# BACON
⚠️ To browse HTML-based documentation, clone this repository and open `docs/build/html/index.html` ⚠️
BACON is an end-to-end explainable AI framework designed to produce transparent, logically grounded decision models. Unlike black-box systems, BACON explicitly constructs interpretable aggregation trees using [Graded Logic]((https://link.springer.com/book/9783031885570)), a formalism that captures nuanced reasoning with degrees of truth. These trees reveal how individual inputs contribute to the final output, offering step-by-step insight into the decision-making process. BACON has been applied to diverse, high-stakes domains such as housing decisions, vendor evaluation, clinical diagnosis, and robotic control, where clarity, trust, and human-alignment are critical.
The goal of BACON is to uncover how AI models and autonomous agents—such as humanoid robots—make decisions, particularly in mission-critical, life-threatening contexts. Gaining this understanding is essential for the safe and responsible deployment of AI, and forms the foundation for building trust in AI systems as they become integrated into everyday life.
BACON takes as input the degrees of truth associated with various feature-based statements, and uses graded logic to systematically aggregate them into a single global truth value, which then guides the final decision. The BACON architecture is built from the ground up to support explainability. It includes a permutation layer that explores possible input orderings (since commutativity is not assumed), and an aggregation layer that merges inputs based on a logical model such as the [Logic Scoring of Preference (LSP) method](https://books.google.com/books/about/Soft_Computing_Evaluation_Logic.html?id=PgtuDwAAQBAJ).
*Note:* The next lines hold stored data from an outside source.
-- ==== Sys2Proof/Machine/Haar.lean ====
section
/-! DEFINITION. The Haar instructions (R319 to R335): thresholds, the register transforms, strips in memory. -/

namespace Sys2Proof.Machine

open Sys2Proof

/-! ### Thresholds (R322, R323) -/

/-- The threshold register of a level under a band code. -/
def bandReg (code level : Nat) : Option Nat :=
  match code with
  | 0 => some 0
  | 1 => some (min (level - 1) 3)
  | 2 => some ((level - 1) / 2)
  | _ => none

/-- Level of tree position c at depth d (R319). -/
def levelOf (d c : Nat) : Nat := d - Nat.log2 c

/-- A detail coefficient survives a threshold. -/
def keeps (isInt : Bool) (thr c : Nat) : Bool :=
  if isInt then decide (thr < (sext 32 c).natAbs)
  else
    let t := thr % 2 ^ 31
    let m := c % 2 ^ 31
    decide (0x7F800000 < t) || decide (0x7F800000 < m) || decide (t < m)

/-- The coefficients of a segment after thresholding, each with whether it survives. -/
def threshold (isInt : Bool) (d code : Nat) (ht : List TWord) (x : List Nat) : List (Nat × Bool) :=
  x.zipIdx.map fun e =>
    if e.2 = 0 then (e.1, true)
    else match bandReg code (levelOf d e.2) with
      | none => (e.1, true)
      | some r => if keeps isInt (wordAt ht r).data.toNat e.1 then (e.1, true) else (0, false)

/-- Threshold registers that depth d reads. -/
def bandRegs (d code : Nat) : List Nat := ((List.range d).filterMap fun j => bandReg code (j + 1)).eraseDups

/-- POISON, then RCHK, over source slots and the threshold registers read (R329); the latter stand under slot 0 (DEDUCED, log 15). -/
def W.haarCheck (w : W) (ks regs : List Nat) : Option Trap :=
  operandCheck w.real ((regs.map fun r => (0, List.replicate w.g.width (wordAt w.g.ht r))) ++
    ((ks.filter fun k => (w.ref k).stored).map fun k => (k, w.src k)))

/-! ### Register instructions (R330 to R332) -/

/-- Check and write the words of a Haar instruction: poison taken from a helper lane passes, every other word meets the
result check (R68, R329). -/
def W.haarWrite (w : W) (slots : List Nat) (tag : BitVec 8) (flags : FFlags) (f : Nat → TWord) : Act :=
  let outs := (List.range w.g.width).map fun l => if (f l).poisoned then f l else w.inject l (f l)
  let fails := fun l => !(wordAt outs l).poisoned && !(wordAt outs l).good
  let bad := maskOf ((lanesOf w.real).filter fails)
  if bad != 0 then w.trapShot { code := .rchk, cause := 0, lanes := some bad }
  else
    let out := fun l => if fails l then (wordAt outs l).poison else wordAt outs l
    (((w.writeResult slots out tag).orFlags flags).shot).done

/-- The integer or float segments a register holds: BITS is taken as F32 (R330). -/
def haarEl (fmt : Nat) : ElFmt := if fmt = fmtI32 then elI32 else elF32

def haarFmt (f : Nat) : Bool := f == 0 || f == fmtI32 || f == fmtF32

/-- A source with mismatching words counts as poison in a helper lane (R68). -/
def W.haarSrc (w : W) : List TWord :=
  (w.src 0).zipIdx.map fun e => if w.isHelper e.2 && !e.1.good then e.1.poison else e.1
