/-- The checks of QTLOAD: the table is looked at when the command runs; at issue its pages are reached (R361). -/
def W.qtload (w : W) (f : QtlF) (c : Ctx) : Except Act (W × Command) := do
  let q := quayQ f.q.val
  let addr := w.pair f.gt.val
  let count := w.gWord f.gc.val
  w.check (firstTrap [w.needFull, w.queueClosed c q f.q.val, w.checkUni w.u.us, alignAt addr 4])
  let (_, w) ← (w.release .device).readWords addr (min count 4096)
  w.check (w.illegal (!tableCountOk count))
  return (w, {
    q := q
    entry := entryWords .qtload false w.g.gid w.g.batch f.slot.val addr 0 count []
    fill := fun cmd => { (cmd.withTable addr count f.slot.val) with kind := .qtload } })

/-- QTLOAD (R361). -/
def execQtload (f : QtlF) (s : State) : Host.Outcome State Fault Refusal :=
  runWord (.qtload f) s fun w => w.inCtx 0 fun c => Command.issue c (w.qtload f c)

/-! ### Reading for a command (R360) -/

/-- A word for an engine's command: a refused sector delivers poison and sets its code; a fault suspends. -/
inductive Got where
  | ok (t : TWord) (m : Machine)
  | fault (ctx va source : Nat) (m : Machine)

/-- DEDUCED, log 51. -/
def Machine.quayWord (m : Machine) (k : Nat) (c : Cmd) (r : Layout) (a : Nat) : Got :=
  match m.engineRead quaySource c r (a / 4 * 4) 1 with
  | .ok ws m => .ok (wordAt ws 0) m
  | .fail code => .ok poisonWord (m.failCmd k code)
  | .fault x v s m => .fault x v s m

/-- Words at the given addresses of a record. -/
inductive GotAll where
  | ok (ts : List TWord) (m : Machine)
  | fault (ctx va source : Nat) (m : Machine)

def Machine.quayWords (m : Machine) (k : Nat) (c : Cmd) : List (Layout × Nat) → GotAll
  | [] => .ok [] m
  | (r, a) :: rest =>
    match m.quayWord k c r a with
    | .fault x v s m => .fault x v s m
    | .ok t m => match m.quayWords k c rest with
      | .ok ts m => .ok (t :: ts) m
      | e => e

/-! ### Units of a command: the part of a dim0 line in one sector -/

/-- Bytes of the elements of a line. -/
def Layout.codeBytes (r : Layout) : Nat := ceilDiv (r.dimAt 0 * r.elembits) 8

/-- Bytes of a line as it is written: whole blocks for Q4 (R43). -/
def Layout.rowBytes (r : Layout) : Nat := if r.fmt = 10 then ceilDiv (r.dimAt 0) 32 * 16 else r.codeBytes

/-- Sectors a line can touch. -/
def Layout.lineSectors (r : Layout) : Nat := r.rowBytes / 64 + 2

/-- Aligned words of sector k of a line that starts at a: address, first byte and byte count in the word. -/
def lineWords (a n k : Nat) : List (Nat × Nat × Nat) :=
  (List.range 16).filterMap fun i =>
    let w := a / 64 * 64 + 64 * k + 4 * i
    let lo := max a w
    let hi := min (a + n) (w + 4)
    if lo < hi then some (w, lo - w, hi - lo) else none

/-- Coordinates of an element of line n at index j. -/
def Layout.at_ (r : Layout) (n j : Nat) : List Nat := (r.lineCoords n).set 0 j

/-- Write words of a unit, by R353: into the shadow, or at the home. -/
def Machine.quayWrite (m : Machine) (k : Nat) (c : Cmd) (r : Layout) (base : Nat) (ws : List (Nat × Nat × TWord)) : Machine × Bool :=
  let pri := m.enginePri c.ctx r base (m.leafPri c.ctx base)
  match c.shadow with
  | some h =>
    let foot := ws.map fun e => (e.1, e.2.1)
    let took := m.shadowTook c h foot
    match m.shadowWrite quaySource c h pri base ws foot with
    | .done m => (if took && m.shadowTook c h foot then m else m.failCmd k 4, true)
    | .fault x v kind => (m.suspendCmd k x v 1 kind quaySource, false)
    | .refused => (m.failCmd k 1, true)
    | .gone m => (m.failCmd k 4, true)
  | none =>
    let (p, m) := m.enginePlace quaySource c r base 64 .write
    match (m.lastUseWrite c r p).storeAt (m.engineStop quaySource c) p base pri ws with
    | .done m => (m, true)
    | .fault x v kind => (m.suspendCmd k x v 1 kind quaySource, false)
    | .refused => (m.failCmd k (if p.protOf.isSome then 1 else 5), true)
    | .gone m => (m.failCmd k 5, true)

/-- A word of a unit as it is written: the bytes it covers. -/
def unitWord (e : Nat × Nat × Nat) (t : TWord) : List (Nat × Nat × TWord) :=
  if e.2.2 = 4 then [(e.1, 4, t)]
  else
    -- part of a word: its bytes, with R66
    [(e.1 + e.2.1, e.2.2, t)]

/-- A unit that is left to be run again counts nothing (R360). -/
def Machine.undoCount (m : Machine) (k : Nat) (c : Cmd) : Machine := m.updCmd k fun x => { x with count := c.count }

/-- Write the words of a unit, count the poisoned ones, and take the unit off the command. (DEDUCED, log 51) -/
def Machine.endUnit (m : Machine) (k : Nat) (c : Cmd) (r : Layout) (u base : Nat) (ws : List ((Nat × Nat × Nat) × TWord)) : Machine :=
  let all := ws.flatMap fun e => unitWord e.1 e.2
  let (m, ok) := if all.isEmpty then (m, true) else m.quayWrite k c r base all
  if !ok then m.undoCount k c
  else m.updCmd k fun c => { c with
    sectors := insertNat u c.sectors
    poisoned := min (2 ^ 32 - 1) (c.poisoned + (ws.filter fun e => e.2.poisoned).length) }

/-! ### QGATH (R357) -/

/-- Bytes [lo, lo + n) of a word, taken from n source bytes from an address on: poison when a source word fails its
verification, else the residue of the data (R65, R66). -/
def shiftedWord (lo n : Nat) (src : Nat → TWord) (from_ : Nat) : TWord :=
  let v := ((List.range n).map fun i => (byteOf (src ((from_ + i) / 4)).data ((from_ + i) % 4)).toNat * 256 ^ (lo + i)).sum
  if (List.range n).any fun i => !(src ((from_ + i) / 4)).good then { data := BitVec.ofNat 32 v, res := 15#4 }
  else TWord.of (BitVec.ofNat 32 v)

/-- A word of a line as it is written, first byte at offset o of the line: padding codes of a Q4 line are 0 (R43, R66). -/
def padWord (r : Layout) (o : Nat) (e : Nat × Nat × Nat) (t : TWord) : TWord :=
  if r.fmt ≠ 10 || decide (2 * (o + e.2.2) ≤ r.dimAt 0) then t
  else if r.codeBytes ≤ o then TWord.zero
  else (List.range e.2.2).foldl (fun x i =>
    let k := e.2.1 + i
    setWordByte x k (if 2 * (o + i) + 2 ≤ r.dimAt 0 then byteOf t.data k
      else if 2 * (o + i) + 1 = r.dimAt 0 then byteOf t.data k &&& 15 else 0)) t

/-- The words of a gathered unit. `src` is the address of the source line; none: OOBVALUE. -/
def Machine.gatherWords (m : Machine) (k : Nat) (c : Cmd) (r : Layout) (row : Bool) (src dst : Nat) :
    List (Nat × Nat × Nat) → GotAll
  | [] => .ok [] m
  | e :: rest =>
    -- bytes of the source that this word takes, counted from the word's first byte; padding codes are not read
    if c.layout.fmt = 10 && row && decide (c.layout.codeBytes ≤ e.1 + e.2.1 - dst) then
      match m.gatherWords k c r row src dst rest with
      | .ok ts m => .ok (TWord.zero :: ts) m
      | x => x
    else
    let lo := src + (e.1 + e.2.1 - dst)
    let hi := lo + (if c.layout.fmt = 10 && row then min e.2.2 (c.layout.codeBytes - (e.1 + e.2.1 - dst)) else e.2.2) - 1
    match m.quayWord k c r lo with
    | .fault x v s m => .fault x v s m
    | .ok t m =>
      let go := fun (m : Machine) (u : TWord) =>
        match m.gatherWords k c r row src dst rest with
        | .ok ts m =>
          let f := fun (n : Nat) => if n = lo / 4 then t else u
          .ok ((if lo % 4 = e.2.1 then t else shiftedWord e.2.1 e.2.2 f lo) :: ts) m
        | x => x
      if hi / 4 = lo / 4 then go m t
      else match m.quayWord k c r hi with
        | .fault x v s m => .fault x v s m
        | .ok u m => go m u

/-- Parts of a line of QGATH: the sectors of its row, then those of its scale slot, which may begin in the middle of one. -/
def Layout.gatherParts (r : Layout) : Nat := r.lineSectors + r.slot / 64 + 2

/-- A unit of QGATH: part k of destination line i; part `lineSectors` is the line's scale slot. (DEDUCED, log 52) -/
def Machine.gatherUnit (m : Machine) (k : Nat) (c : Cmd) (u : Nat) : Machine :=
  let rs := c.recs.map layoutOf
  let z := layoutOf []
  let dst := rs.getD 0 z
  let src := rs.getD 1 z
  let ix := rs.getD 2 z
  let per := dst.gatherParts
  let i := u / per
  let p := u % per
  match m.quayWord k c ix (ix.addr [i, 0, 0, 0, 0]) with
  | .fault x v s m => m.suspendCmd k x v 0 1 s
  | .ok t m =>
    let x : Int := if ix.fmt = 1 then t.data.toInt else t.data.toNat
    let row := dst.addr (dst.at_ i 0)
    let scale := decide (dst.lineSectors ≤ p)
    let (a, n, q) := if scale then (dst.scaleAddr i, if dst.comp = 1 && src.comp = 1 then dst.slot else 0, p - dst.lineSectors)
      else (row, dst.rowBytes, p)
    let es := lineWords a n q
    let base := a / 64 * 64 + 64 * q
    let fin := fun (m : Machine) (ts : List TWord) =>
      m.endUnit k c dst u base ((es.zip ts).map fun e => (e.1, if scale then e.2 else padWord dst (e.1.1 + e.1.2.1 - row) e.1 e.2))
    if t.poisoned then fin m (es.map fun _ => poisonWord)
    else if !t.good then fin (m.failCmd k 9) (es.map fun _ => poisonWord)
    else if x < 0 || (src.dimAt 1 : Int) ≤ x then
      fin m (es.map fun _ => if scale then TWord.zero else TWord.of (BitVec.ofNat 32 src.fill))
    else
      match m.gatherWords k c src (!scale) (if scale then src.scaleAddr x.toNat else src.addr (src.at_ x.toNat 0)) a es with
      | .ok ts m => fin m ts
      | .fault x v s m => m.suspendCmd k x v 0 1 s

/-! ### QRED (R358) -/

/-- One step of the fold: data; residues of integer ADD follow class A, the others are recomputed. -/
def redStep (op rnd fmt : Nat) (a b : TWord) : TWord :=
  let x := a.data.toNat
  let y := b.data.toNat
  match op with
  | 0 => if fmt = 3 then TWord.of (BitVec.ofNat 32 (fmF32.round (rmOfCode rnd) false false
      (Num.add (rmOfCode rnd) (fmF32.input false x) (fmF32.input false y))).1) else addRes a b 0
  | n =>
    let isMin := n % 2 == 1
    if fmt = 3 then TWord.of (BitVec.ofNat 32 (fmF32.minMax false isMin (decide (3 ≤ n)) x y).1)
    else
      let less := if fmt = 1 then decide (a.data.toInt < b.data.toInt) else decide (x < y)
      TWord.of (if less == isMin then a.data else b.data)

/-- Fold checked values: a poisoned one poisons; one that mismatches its residue fails the check (R360). -/
def redFold (op rnd fmt : Nat) (ts : List TWord) : TWord × Bool :=
  if ts.any TWord.poisoned then (poisonWord, false)
  else match ts with
    | [] => (TWord.zero, false)
    | t :: r =>
      let v := r.foldl (redStep op rnd fmt) t
      if ts.any (fun t => !t.good) || !v.good then (poisonWord, true) else (v, false)

/-- The words of a reduced unit. -/
def Machine.redWords (m : Machine) (k : Nat) (c : Cmd) (rs : List Layout) (i row : Nat) : List (Nat × Nat × Nat) → GotAll
  | [] => .ok [] m
  | e :: rest =>
    let dst := rs.headD (layoutOf [])
    let from_ := if (c.op 2).testBit 7 then rs else rs.drop 1
    match m.quayWords k c (from_.map fun r => (r, r.addr (r.at_ i ((e.1 - row) / 4)))) with
    | .fault x v s m => .fault x v s m
    | .ok ts m =>
      let (t, bad) := redFold (c.op 0) (c.op 1) dst.fmt ts
      match (if bad then m.failCmd k 9 else m).redWords k c rs i row rest with
      | .ok out m => .ok (t :: out) m
      | x => x

def Machine.redUnit (m : Machine) (k : Nat) (c : Cmd) (u : Nat) : Machine :=
  let rs := c.recs.map layoutOf
  let dst := rs.headD (layoutOf [])
  let i := u / dst.lineSectors
  let q := u % dst.lineSectors
  let row := dst.addr (dst.at_ i 0)
  let es := lineWords row dst.rowBytes q
  match m.redWords k c rs i row es with
  | .ok ts m => m.endUnit k c dst u (row / 64 * 64 + 64 * q) (es.zip ts)
  | .fault x v s m => m.suspendCmd k x v 0 1 s

/-! ### QCVT (R359) -/

/-- The element format of a FMT code of CVT. -/
def cvtFmt : Nat → Option ElFmt
  | 1 => elFmt .i32
  | 2 => elFmt .n32
  | 3 => elFmt .f32
  | 4 => elFmt .f16
  | 5 => elFmt .b16
  | 6 => elFmt .i16
  | 7 => elFmt .n16
  | 8 => elFmt .e4m3
  | 9 => elFmt .e5m2
  | 11 => elFmt .i8
  | 12 => elFmt .n8
  | _ => none

/-- A float result is ±∞ or NaN. -/
def FloatFmt.nonFinite (f : FloatFmt) (v : Nat) : Bool := decide (f.infBits ≤ v % 2 ^ f.signAt)

/-- One element of QCVT: its bits, and whether SATCNT counts it (R149, R360). -/
def cvtElement (src dst : ElFmt) (rm : Rm) (sat : Bool) (v : Nat) : Nat × Bool :=
  let r := (convEl src dst rm false sat v).1
  let raw := (convEl src dst rm false false v).1
  match src, dst with
  | .int a, .int b => (r, sat && decide (clampInt b.lo b.hi (a.read v) ≠ a.read v))
  | .int _, .flt b => (r, b.nonFinite raw)
  | .flt a, .flt b => (r, match a.input false v with
      | .fin _ _ _ => b.nonFinite raw
      | .inf _ => sat && !b.inf
      | .nan _ => false)
  | .flt _, .int _ => (r, false)

/-- One element of a Q4 line: its bits in the destination. -/
def q4Element (dst : ElFmt) (rm : Rm) (sc : QScale) (code : Nat) : Option (Nat × Bool) :=
  match sc, dst with
  | .null, .flt _ => some (0, false)
  | .ok ty e, .flt f =>
    let v := (f.round rm false false (q4Num ty e code)).1
    some (v, f.nonFinite v)
  | _, _ => none

/-- Bytes that n records of a scale stream take from p. -/
def scaleEnd (byte : Nat → Nat) : Nat → Nat → Nat
  | 0, p => p
  | n + 1, p => scaleEnd byte n (if byte p / 4 % 16 = 8 then p + 2 else p + 1)

/-- An element read from a word: its bits. -/
def elemBitsAt (r : Layout) (j a : Nat) (t : TWord) : Nat :=
  let v := t.data.toNat / 256 ^ (a % 4)
  if r.elembits = 4 then v / 16 ^ (j % 2) % 16 else v % 2 ^ r.elembits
The resulting model is fully explainable, highly precise, and efficient for inference.

## Benefits
BACON is designed for decision-making problems where multiple factors must be logically integrated to reach a final outcome. In modern AI-integrated environments, such decisions are often the result of human-AI collaboration. BACON emphasizes alignment with human reasoning to ensure that experts can examine, review, and refine the model in detail, allowing them to infuse their expertise into the decision process and provide essential guidance and governance. Its key benefits include:
* **End-to-End Explainability**
BACON delivers full transparency across the decision-making pipeline. It not only identifies which features influenced the outcome (feature attribution) but also how they were logically combined using graded logic. With tunable parameters, practitioners can adapt the model’s behavior to align with human judgment, ethical constraints, or policy requirements.
* **Human-AI Collaboration**
Designed for interpretability at every stage, BACON allows human experts to inspect internal logic, validate reasoning, and inject domain expertise during training. This fosters trust, enables precise refinements, and is especially valuable in domains requiring human oversight, such as healthcare, law, and mission-critical operations.
* **Lightweight and Deployable**
BACON can be trimmed and distilled into compact, interpretable functions that require no deep learning frameworks. This makes it ideal for resource-constrained applications, including edge devices, real-time systems, drones, and robotics, where speed, cost, and reliability are paramount.
## Getting Started
To begin, try the [Hello, World sample](./samples/hello-world/README.md), which uses BACON to discover a randomly generated classic Boolean expression (e.g., A and B or C) from synthetic data.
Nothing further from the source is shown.